==== DATA ====

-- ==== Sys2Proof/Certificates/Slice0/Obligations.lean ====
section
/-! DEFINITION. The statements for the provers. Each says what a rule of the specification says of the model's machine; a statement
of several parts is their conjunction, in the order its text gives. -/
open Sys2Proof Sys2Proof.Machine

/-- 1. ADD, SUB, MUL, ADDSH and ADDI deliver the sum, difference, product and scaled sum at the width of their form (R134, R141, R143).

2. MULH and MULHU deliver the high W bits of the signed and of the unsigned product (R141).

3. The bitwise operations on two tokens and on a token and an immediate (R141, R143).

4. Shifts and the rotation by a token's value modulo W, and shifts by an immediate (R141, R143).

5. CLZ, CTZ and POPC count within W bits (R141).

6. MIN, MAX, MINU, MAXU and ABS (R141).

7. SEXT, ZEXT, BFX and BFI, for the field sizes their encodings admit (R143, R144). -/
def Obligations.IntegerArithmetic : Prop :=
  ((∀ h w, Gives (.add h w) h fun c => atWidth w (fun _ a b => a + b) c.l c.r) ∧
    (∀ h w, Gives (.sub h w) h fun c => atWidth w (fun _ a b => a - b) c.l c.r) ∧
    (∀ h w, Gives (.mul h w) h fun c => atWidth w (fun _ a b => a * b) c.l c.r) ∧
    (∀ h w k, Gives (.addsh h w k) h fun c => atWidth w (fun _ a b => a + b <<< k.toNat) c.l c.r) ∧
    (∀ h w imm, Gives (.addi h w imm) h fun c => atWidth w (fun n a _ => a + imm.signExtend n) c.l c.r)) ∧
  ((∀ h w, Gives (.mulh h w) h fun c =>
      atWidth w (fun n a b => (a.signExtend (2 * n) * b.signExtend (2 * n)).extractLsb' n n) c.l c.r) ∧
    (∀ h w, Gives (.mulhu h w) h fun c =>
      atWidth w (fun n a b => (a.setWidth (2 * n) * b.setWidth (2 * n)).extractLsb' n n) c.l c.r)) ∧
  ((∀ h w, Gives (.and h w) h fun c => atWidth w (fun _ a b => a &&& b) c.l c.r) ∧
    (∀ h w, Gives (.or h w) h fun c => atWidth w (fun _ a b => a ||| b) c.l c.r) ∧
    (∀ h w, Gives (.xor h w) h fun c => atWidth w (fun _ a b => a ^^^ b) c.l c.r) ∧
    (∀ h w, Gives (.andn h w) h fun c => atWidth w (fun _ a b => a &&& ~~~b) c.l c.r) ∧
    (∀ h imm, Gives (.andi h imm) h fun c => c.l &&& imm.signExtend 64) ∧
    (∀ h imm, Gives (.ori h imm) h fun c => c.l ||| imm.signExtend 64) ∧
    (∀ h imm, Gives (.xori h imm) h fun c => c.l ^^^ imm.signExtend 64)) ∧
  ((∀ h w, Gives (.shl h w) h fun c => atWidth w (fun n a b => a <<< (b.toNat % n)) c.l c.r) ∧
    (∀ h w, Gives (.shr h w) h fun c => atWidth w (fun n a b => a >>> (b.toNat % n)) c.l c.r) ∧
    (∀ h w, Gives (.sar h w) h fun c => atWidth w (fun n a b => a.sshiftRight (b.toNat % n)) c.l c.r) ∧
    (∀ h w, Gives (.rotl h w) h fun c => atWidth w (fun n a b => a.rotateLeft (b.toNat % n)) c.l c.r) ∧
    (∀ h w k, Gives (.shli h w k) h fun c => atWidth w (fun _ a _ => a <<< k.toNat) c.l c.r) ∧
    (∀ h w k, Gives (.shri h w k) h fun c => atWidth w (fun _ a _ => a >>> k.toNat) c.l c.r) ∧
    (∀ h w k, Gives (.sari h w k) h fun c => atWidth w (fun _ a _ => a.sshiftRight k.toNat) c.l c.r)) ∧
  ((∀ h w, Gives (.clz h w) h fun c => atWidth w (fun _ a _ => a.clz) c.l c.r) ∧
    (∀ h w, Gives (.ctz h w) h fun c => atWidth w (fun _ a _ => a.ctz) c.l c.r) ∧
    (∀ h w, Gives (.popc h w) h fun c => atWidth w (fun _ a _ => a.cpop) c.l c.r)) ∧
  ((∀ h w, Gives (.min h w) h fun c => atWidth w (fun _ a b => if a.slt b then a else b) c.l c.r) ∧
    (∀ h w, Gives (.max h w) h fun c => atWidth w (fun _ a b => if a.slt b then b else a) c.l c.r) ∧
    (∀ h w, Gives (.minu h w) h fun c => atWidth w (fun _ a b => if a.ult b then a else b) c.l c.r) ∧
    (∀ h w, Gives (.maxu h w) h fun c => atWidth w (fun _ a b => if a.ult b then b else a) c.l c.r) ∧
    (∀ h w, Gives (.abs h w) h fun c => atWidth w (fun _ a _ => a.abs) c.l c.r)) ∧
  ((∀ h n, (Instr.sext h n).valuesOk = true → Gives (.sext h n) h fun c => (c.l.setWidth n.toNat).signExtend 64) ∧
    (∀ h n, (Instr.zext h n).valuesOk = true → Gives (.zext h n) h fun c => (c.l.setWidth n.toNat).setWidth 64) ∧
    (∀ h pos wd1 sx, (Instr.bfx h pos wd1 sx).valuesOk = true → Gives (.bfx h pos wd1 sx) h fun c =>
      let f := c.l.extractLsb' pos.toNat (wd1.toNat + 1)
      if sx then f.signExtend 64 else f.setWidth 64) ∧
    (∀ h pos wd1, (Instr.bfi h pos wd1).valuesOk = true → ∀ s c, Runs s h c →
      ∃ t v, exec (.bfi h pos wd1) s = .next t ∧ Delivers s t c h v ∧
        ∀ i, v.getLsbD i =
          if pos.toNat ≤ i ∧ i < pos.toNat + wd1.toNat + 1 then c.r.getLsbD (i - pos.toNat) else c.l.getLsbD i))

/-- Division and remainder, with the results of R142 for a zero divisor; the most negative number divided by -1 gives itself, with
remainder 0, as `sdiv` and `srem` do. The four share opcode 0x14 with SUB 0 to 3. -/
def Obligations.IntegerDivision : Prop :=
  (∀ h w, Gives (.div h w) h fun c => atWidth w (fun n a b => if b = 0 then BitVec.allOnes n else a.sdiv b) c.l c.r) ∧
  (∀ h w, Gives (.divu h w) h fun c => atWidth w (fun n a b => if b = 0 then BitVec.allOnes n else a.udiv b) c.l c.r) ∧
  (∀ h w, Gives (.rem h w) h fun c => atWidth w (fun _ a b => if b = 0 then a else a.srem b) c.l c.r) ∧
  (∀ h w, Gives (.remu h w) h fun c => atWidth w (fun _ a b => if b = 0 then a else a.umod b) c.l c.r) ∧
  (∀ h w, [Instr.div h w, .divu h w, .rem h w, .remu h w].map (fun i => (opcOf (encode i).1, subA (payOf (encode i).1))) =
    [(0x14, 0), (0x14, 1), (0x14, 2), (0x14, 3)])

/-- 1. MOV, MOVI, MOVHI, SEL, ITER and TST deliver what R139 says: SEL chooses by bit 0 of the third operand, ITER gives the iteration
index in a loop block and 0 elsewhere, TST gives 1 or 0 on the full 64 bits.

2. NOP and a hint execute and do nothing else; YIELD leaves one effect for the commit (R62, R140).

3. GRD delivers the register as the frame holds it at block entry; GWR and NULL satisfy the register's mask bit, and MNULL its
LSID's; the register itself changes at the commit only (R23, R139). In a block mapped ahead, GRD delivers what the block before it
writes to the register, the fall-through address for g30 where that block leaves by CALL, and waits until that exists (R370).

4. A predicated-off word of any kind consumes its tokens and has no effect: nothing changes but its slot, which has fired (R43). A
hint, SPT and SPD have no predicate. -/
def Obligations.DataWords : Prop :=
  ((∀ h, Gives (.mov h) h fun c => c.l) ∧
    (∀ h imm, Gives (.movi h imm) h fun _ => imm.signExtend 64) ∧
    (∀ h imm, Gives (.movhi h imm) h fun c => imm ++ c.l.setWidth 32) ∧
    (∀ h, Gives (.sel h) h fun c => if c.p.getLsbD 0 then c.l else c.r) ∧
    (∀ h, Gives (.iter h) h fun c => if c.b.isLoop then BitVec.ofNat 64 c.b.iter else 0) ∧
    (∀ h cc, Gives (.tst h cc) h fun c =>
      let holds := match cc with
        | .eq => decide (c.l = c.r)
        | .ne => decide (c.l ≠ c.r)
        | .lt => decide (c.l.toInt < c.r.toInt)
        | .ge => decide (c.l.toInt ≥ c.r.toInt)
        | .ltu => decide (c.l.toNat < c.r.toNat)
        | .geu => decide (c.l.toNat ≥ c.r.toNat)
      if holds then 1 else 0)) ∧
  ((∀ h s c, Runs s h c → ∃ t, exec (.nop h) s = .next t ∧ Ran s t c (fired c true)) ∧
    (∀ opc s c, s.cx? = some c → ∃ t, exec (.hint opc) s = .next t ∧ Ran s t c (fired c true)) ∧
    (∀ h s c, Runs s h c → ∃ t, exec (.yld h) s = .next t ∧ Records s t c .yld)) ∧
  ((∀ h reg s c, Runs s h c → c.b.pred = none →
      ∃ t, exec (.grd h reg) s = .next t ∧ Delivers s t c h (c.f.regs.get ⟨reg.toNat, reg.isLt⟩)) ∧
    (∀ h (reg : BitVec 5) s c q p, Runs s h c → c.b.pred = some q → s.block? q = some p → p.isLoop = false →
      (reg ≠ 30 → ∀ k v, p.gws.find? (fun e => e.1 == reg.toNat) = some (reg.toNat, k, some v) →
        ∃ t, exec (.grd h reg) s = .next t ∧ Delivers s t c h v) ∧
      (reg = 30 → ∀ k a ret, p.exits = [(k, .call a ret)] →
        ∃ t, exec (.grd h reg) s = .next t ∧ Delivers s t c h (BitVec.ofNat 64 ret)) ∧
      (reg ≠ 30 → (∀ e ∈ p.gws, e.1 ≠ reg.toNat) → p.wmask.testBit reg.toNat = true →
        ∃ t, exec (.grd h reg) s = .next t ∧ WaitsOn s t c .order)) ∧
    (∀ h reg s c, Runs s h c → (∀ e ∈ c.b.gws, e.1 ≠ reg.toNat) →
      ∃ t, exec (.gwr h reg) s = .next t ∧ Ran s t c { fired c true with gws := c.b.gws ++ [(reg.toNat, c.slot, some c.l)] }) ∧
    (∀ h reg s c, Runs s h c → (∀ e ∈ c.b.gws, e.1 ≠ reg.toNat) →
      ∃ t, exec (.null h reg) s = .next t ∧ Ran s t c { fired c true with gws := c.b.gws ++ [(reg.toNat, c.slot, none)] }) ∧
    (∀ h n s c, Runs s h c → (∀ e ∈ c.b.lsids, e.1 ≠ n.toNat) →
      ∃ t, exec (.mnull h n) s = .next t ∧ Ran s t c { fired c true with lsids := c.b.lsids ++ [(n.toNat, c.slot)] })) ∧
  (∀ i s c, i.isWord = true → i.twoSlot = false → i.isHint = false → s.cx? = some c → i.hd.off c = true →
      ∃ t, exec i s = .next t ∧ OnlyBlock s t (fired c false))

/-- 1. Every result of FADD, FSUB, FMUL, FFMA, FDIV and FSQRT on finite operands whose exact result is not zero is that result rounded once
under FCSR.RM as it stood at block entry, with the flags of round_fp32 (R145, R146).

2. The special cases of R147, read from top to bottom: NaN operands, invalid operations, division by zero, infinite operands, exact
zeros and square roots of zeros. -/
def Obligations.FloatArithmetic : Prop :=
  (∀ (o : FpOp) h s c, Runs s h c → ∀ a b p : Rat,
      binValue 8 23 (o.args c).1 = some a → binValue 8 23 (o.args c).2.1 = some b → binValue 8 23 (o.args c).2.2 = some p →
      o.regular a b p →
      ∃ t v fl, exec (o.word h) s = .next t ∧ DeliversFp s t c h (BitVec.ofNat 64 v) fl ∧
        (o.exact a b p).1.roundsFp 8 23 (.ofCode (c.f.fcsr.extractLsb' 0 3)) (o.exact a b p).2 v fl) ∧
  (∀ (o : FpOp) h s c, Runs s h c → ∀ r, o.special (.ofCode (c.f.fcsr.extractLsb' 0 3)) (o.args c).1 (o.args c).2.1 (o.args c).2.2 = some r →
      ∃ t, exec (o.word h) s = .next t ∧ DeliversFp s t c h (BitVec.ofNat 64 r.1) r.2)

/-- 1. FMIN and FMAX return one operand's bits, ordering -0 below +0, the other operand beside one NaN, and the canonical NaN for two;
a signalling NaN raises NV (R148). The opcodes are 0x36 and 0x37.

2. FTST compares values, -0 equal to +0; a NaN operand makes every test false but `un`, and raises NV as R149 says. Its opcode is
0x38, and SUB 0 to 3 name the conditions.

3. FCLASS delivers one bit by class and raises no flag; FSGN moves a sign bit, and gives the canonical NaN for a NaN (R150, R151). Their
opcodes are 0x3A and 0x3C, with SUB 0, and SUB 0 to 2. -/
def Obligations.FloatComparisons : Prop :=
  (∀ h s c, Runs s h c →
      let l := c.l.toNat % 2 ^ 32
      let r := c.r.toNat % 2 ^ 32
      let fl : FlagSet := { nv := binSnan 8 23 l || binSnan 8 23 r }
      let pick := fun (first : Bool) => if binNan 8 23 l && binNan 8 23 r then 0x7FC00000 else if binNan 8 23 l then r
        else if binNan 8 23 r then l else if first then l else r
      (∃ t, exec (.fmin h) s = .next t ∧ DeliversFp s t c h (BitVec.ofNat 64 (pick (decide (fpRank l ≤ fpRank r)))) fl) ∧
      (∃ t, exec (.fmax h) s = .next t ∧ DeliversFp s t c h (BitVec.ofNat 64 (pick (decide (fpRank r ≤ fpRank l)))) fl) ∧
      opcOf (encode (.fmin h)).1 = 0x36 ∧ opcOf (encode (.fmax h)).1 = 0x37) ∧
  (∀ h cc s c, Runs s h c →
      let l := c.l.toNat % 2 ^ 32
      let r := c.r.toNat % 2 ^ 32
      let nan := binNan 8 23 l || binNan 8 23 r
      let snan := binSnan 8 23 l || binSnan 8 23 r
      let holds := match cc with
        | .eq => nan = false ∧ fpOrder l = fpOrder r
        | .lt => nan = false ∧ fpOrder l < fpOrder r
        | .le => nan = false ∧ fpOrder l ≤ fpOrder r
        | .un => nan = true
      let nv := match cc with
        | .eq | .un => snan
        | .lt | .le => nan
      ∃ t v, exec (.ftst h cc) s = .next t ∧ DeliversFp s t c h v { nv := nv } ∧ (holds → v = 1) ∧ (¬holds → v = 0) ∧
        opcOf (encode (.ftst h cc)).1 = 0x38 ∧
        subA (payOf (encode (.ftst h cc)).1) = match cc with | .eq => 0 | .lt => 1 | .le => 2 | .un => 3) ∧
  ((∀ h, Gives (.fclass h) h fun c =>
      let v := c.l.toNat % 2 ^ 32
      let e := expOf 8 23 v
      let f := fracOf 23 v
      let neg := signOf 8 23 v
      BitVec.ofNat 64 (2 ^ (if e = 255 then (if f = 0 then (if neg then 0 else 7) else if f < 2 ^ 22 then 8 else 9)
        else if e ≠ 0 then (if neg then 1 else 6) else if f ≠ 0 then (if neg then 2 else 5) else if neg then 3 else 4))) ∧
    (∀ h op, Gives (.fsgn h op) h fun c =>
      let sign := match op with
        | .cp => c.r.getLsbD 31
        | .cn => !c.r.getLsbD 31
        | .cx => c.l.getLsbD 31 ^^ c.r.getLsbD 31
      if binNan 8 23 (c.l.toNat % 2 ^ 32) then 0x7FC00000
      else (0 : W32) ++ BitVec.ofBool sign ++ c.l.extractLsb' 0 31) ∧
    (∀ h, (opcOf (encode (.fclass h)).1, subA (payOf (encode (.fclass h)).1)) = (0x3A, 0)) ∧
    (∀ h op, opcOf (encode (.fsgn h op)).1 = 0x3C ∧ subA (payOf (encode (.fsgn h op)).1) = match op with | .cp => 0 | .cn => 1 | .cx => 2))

====
==== DATA ====

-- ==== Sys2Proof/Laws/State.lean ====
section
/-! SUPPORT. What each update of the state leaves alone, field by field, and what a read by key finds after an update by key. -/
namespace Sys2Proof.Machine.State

====

# PROBLEM TO WORK ON
How many lines of the entries contain "none"? Answer with a number alone.

# TASK OUTPUT
2